I feel out of place when I'm where I have to be. Help me feel less worse and get a grip on reality.
I went to two name brand universities for my bachelor's and master's degrees. No matter how hard I tried, and despite a plus 3.5 GPA, I couldn't land one of those management consulting jobs they have for liberal arts college students that some of my friends landed. After puttering around for ten years post-BA/MA and a lot of soul-searching and analysis of my interests and work habits, I've decided to try to gain admission into pharmacy school. My science credits aren't good anymore (it's been more than 5 years since I graduated), so I have to retake them, according to my state's pharmacy school. I don't have any debt (no loans or credit card debt or anything), but I've been so poorly paid during the past ten years that all I can afford is the local community college for prerequisites. Which isn't a problem for the admissions committee, but suddenly poses a some kind of emotional/psychological problem for me that I hadn't anticipated.
I was raised working class but went to school with people whose parents were really well off and sent to to prestigious schools, camps, trips, etc. It was fairly pretentious, where everyone loved you if you went to Ivy League schools or the top liberal arts colleges. The parents financed the kids' dithering around NYC after graduation and eventually, degrees in something practical when their artistic desires didn't pan out. One friend who did a Master's in Russian Literature at NYU after college decided to go to the Goucher College premed postbac program after a few years of working, courtesy of her parents. Another friend married a guy who paid off her graduate school debt in one fell swoop and she quit her extremely well paid analyst job to have kids. They have a beautiful house and take amazing vacations.
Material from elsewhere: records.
/-- Settles O27: the four turns come to the four writes, whatever the Host's turns among them. -/
theorem configureSetsTheDefaultInputState : Obligations.ConfigureSetsTheDefaultInputState := by
  intro s p lines ts later loaded hp turns
  have ok := loaded.pinOk hp
  obtain ⟨w, run, loaded'⟩ := loaded.run (turns ▸ Turns.of_append later loaded.noReset)
    (configure_advances loaded.idle loaded.master ((hasPin_iff s.cfg p).mpr ok)) loaded.idle
  refine ⟨_, run, loaded', ?_, ?_, ?_, ?_, fun q hq => ?_, ⟨rfl, rfl, rfl, rfl, rfl, rfl, rfl, rfl, rfl⟩⟩
  · simp
  · simp
  · simp [padWord_configured, ok.2, padConfigured]
  · simp [ctrlWord_configured, ok.2, ctrlSio]
  · simp [padWord_configured, ctrlWord_configured, ok.2, hq]

/-- Settles O28: the second `configure p` clears bits that are clear and writes the words that stand there. -/
theorem configureIsIdempotent : Obligations.ConfigureIsIdempotent := by
  intro s p lines loaded hp
  have ok := loaded.pinOk hp
  have present := (hasPin_iff s.cfg p).mpr ok
  have first := configure_advances loaded.idle loaded.master present
  have second := configure_advances (s := (s.withLines _).configured p) (lines := lines) loaded.idle rfl present
  obtain ⟨w, once, -⟩ := loaded.run (.used_up 4) first loaded.idle
  obtain ⟨w', twice, -⟩ := loaded.run (.used_up 8) (first.trans second) loaded.idle
  refine ⟨_, _, once, twice, ?_, ?_, fun q => ?_, ?_⟩
  · simp [BitVec.and_assoc]
  · simp [BitVec.and_assoc]
  · by_cases hq : q = p <;> simp [padWord_configured, ctrlWord_configured, ok.2, hq]
  · simp [padWord_configured, ok.2, padConfigured]

/-! ### `enable_pulldown` (R97) -/

/-- The state when `enable_pulldown p` is done. -/
def State.pulledDown (s : State) (p : Nat) : State := (s.respond (s.padWord p)).setPad p (s.padWord p ||| padPdeBit)

/-- Enabling the pull-down sets no reserved bit (R34, R97). -/
theorem padWord_or_padPdeBit_fields (s : State) (p : Nat) : (s.padWord p ||| padPdeBit) &&& ~~~padFields = 0 := by
  have bit : padPdeBit &&& ~~~padFields = 0 := by decide
  rw [BitVec.and_or_distrib_right, padWord_fields, bit]
  rfl

/-- Two turns of a Test Master run `enable_pulldown p`. -/
theorem enablePulldown_advances {s : State} {p : Nat} {lines : List Item} (idle : s.pending = [])
    (master : s.master = .testMaster (.op none (.enablePulldown p) :: lines)) (present : hasPin s.cfg p = true) :
    AdvancesIn 2 s ((s.withLines lines).pulledDown p) := by
  let read := (s.withLines lines).respond (s.padWord p)
  have first : Advances s (read.queue [.write (.pad p) (.or .response (.const padPdeBit))]) :=
    .of_line idle master rfl rfl fun _ => if_pos present
  have second : Advances (read.queue [.write (.pad p) (.or .response (.const padPdeBit))])
      (((s.withLines lines).pulledDown p).queue []) :=
    .of_queued (fun _ _ => rfl) (fun x hx ha => issue_pad x ha true p (hx ▸ present) _) rfl fun _ =>
      (if_pos present).trans (if_pos (padWord_or_padPdeBit_fields s p))
  exact .turn first second.once

/-- Settles O31: the two turns come to the one write, whatever the Host's turns among them. -/
theorem enablePulldownSetsOneField : Obligations.EnablePulldownSetsOneField := by
  intro s p lines ts later loaded hp turns
  have ok := loaded.pinOk hp
  obtain ⟨w, run, loaded'⟩ := loaded.run (turns ▸ Turns.of_append later loaded.noReset)
    (enablePulldown_advances loaded.idle loaded.master ((hasPin_iff s.cfg p).mpr ok)) loaded.idle
  obtain ⟨new, others⟩ := padWord_setPad_of_fields ((s.withLines lines).respond (s.padWord p)) ok.2 (padWord_or_padPdeBit_fields s p)
  refine ⟨_, run, loaded', new, ?_, others, fun _ => rfl, rfl, rfl, ⟨rfl, rfl, rfl, rfl, rfl, rfl, rfl, rfl, rfl⟩⟩
  rw [show (((s.withLines lines).pulledDown p).amid w).padWord p = s.padWord p ||| padPdeBit from new, padPde, BitVec.getLsbD_or,
    show padPdeBit.getLsbD 2 = true from rfl, Bool.or_true]

/-! ### `put_masked` (R100, R101) -/

/-- The state when `put_masked m, v` is done. -/
def State.put (s : State) (m v : Word) : State := s.readOut.outXor (flips s.outWord v m)

/-- A masked update bit by bit: the new level inside the mask, the old one outside (R93, R100). -/
theorem getLsbD_maskedUpdate (o v m : Word) (i : Nat) :
    ((o &&& ~~~m) ||| (v &&& m)).getLsbD i = if m.getLsbD i then v.getLsbD i else o.getLsbD i := by
  rw [BitVec.getLsbD_or, BitVec.getLsbD_and, BitVec.getLsbD_and, BitVec.getLsbD_not]
  by_cases hi : i < 32
  · cases m.getLsbD i <;> simp only [hi, decide_true] <;> simp
  · simp [BitVec.getLsbD_of_ge _ i (Nat.not_lt.mp hi)]

/-- Toggling the bits that must flip takes over the levels of the mask (R100). -/
theorem xor_flips (o v m : Word) : o ^^^ flips o v m = (o &&& ~~~m) ||| (v &&& m) := by
  apply word_ext
  intro i _
  rw [getLsbD_maskedUpdate, flips]
  cases h : m.getLsbD i <;> simp [h]

/-- Once the levels of the mask are there, no bit must flip (R101). -/
theorem flips_maskedUpdate (o v m : Word) : flips ((o &&& ~~~m) ||| (v &&& m)) v m = 0 := by
  apply word_ext
  intro i _
  rw [flips, BitVec.getLsbD_and, BitVec.getLsbD_xor, getLsbD_maskedUpdate]
  cases m.getLsbD i <;> simp

/-- `OUT` after `put_masked` of existing pins (R100). -/
theorem outWord_put {s : State} {m : Word} (present : hasPins s.cfg m = true) (v : Word) :
    (s.put m v).outWord = (s.outWord &&& ~~~m) ||| (v &&& m) := by
  have kept : (s.put m v).outWord = (s.outWord ^^^ flips s.outWord v m) &&& validMask s.cfg :=
    outWord_outXor s.readOut (flips s.outWord v m)
  have low : s.outWord &&& ~~~m &&& validMask s.cfg = s.outWord &&& ~~~m := by
    rw [BitVec.and_assoc, BitVec.and_comm (~~~m), ← BitVec.and_assoc, outWord_and_valid]
  rw [kept, xor_flips, BitVec.and_or_distrib_right, low, BitVec.and_assoc, and_validMask_of_hasPins present]
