-- ==== Sys2Proof/Machine/State.lean ====
section
/-!
DEFINITION. Machine/State.lean: the state of the hub as plain data: one structure for each block of Table 02.1, one for a
Perch, one for each object of the die the hub tracks, the two memories, the queue of waiting commands, and reset.
-/
namespace Sys2Proof.Machine

/-! ## Small parts shared by the blocks -/

/-- The four copies' state of an RWS register (Table 02.5). -/
inductive RwsSt where
  | clean | dirty | staged | stagedDirty
  deriving DecidableEq, Repr, Inhabited

/-- One RWS register: its three copies and its state (R64). A pair holds 64 bits. -/
structure Rws where
  shadow : Nat
  staged : Nat
  active : Nat
  st : RwsSt
  deriving DecidableEq, Repr, Inhabited

/-- One RC field: `old` is what a read returns, `new` is what the hub added in this hub cycle (R12). -/
structure RcCell where
  old : Nat := 0
  new : Nat := 0
  /-- largest value the field can hold -/
  max : Nat := 0
  /-- the field holds the largest value seen, not a count -/
  peak : Bool := false
  deriving DecidableEq, Repr, Inhabited

/-- What the last access of a master returned (the model's output of a read). -/
structure Resp where
  data : Nat := 0
  refused : Bool := false
  deriving DecidableEq, Repr, Inhabited

/-- Bits the hub set in this hub cycle: a W1C write in the cycle does not clear them (R11, R482). -/
structure Cyc where
  attn : Nat := 0
  irq : Nat := 0
  pllLoss : Bool := false
  wdog : Bool := false
  deriving DecidableEq, Repr, Inhabited

/-- The hub's clock, the timebase and the epoch counter (R63, R74, R127). -/
structure Clk where
  /-- real time in ns since the cold reset was last released -/
  realNs : Nat := 0
  /-- hub cycles since the cold reset was last released -/
  cycle : Nat := 0
  tick : Nat := 0
  started : Bool := false
  epoch : Nat := 0
  epochCycle : Nat := 0
  onPll : Bool := false
  monitorArmed : Bool := false
  fallback : Bool := false
  pllLoss : Bool := false
  fbTick : Nat := 0
  deriving DecidableEq, Repr, Inhabited

/-! ## The Chain and commits (chapter 02) -/

/-- How a station stands to the Chain; the numbers of HUB_STN_STATE.state are 1 to 5 in this order (R86). -/
inductive Bypass where
  | observed | missed | errors | rings | untrained
  deriving DecidableEq, Repr, Inhabited

/-- Chain master's view of one station (R61). -/
structure Link where
  missed : Nat := 0
  errFlits : Nat := 0
  acked : Bool := false
  bypass : Bypass := .observed
  /-- the bypass that takes effect at the next boundary -/
  next : Bypass := .observed
  deriving DecidableEq, Repr, Inhabited

/-- Whose commit it is: a master, the slice table (R435) or the security unit (R419). -/
inductive Owner where
  | master (m : Master) | slices | security | bringup
  deriving DecidableEq, Repr, Inhabited
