end Sys2Proof.Machine
end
I know I'm working class, but I never really felt working class. I had a friend refer to me as "low income" (which I'm not -- I don't make that much but I'm single, childfree, I can afford rent, and I'm not in debt and I'm able to save, and I don't qualify for welfare).
I'm jealous, and I'm ashamed of being jealous. I should be proud of myself and have higher self-esteem. If I could just accept who I am instead of daydreaming about what I wish I had, and pretending I'm too good for something when I know I'm not, then I could stop feeling like a loser. I know that when I was little, I was really influenced by television and books and by my friends and their families, rather than my own family (my parents had to work alot and were tired when they got home, so there was very little contact or ability to absorb philosophy, and I'm sorry I ever had them pay my tuition to fancy colleges with their hard earned money, which is why I wouldn't ask them for money or help ever).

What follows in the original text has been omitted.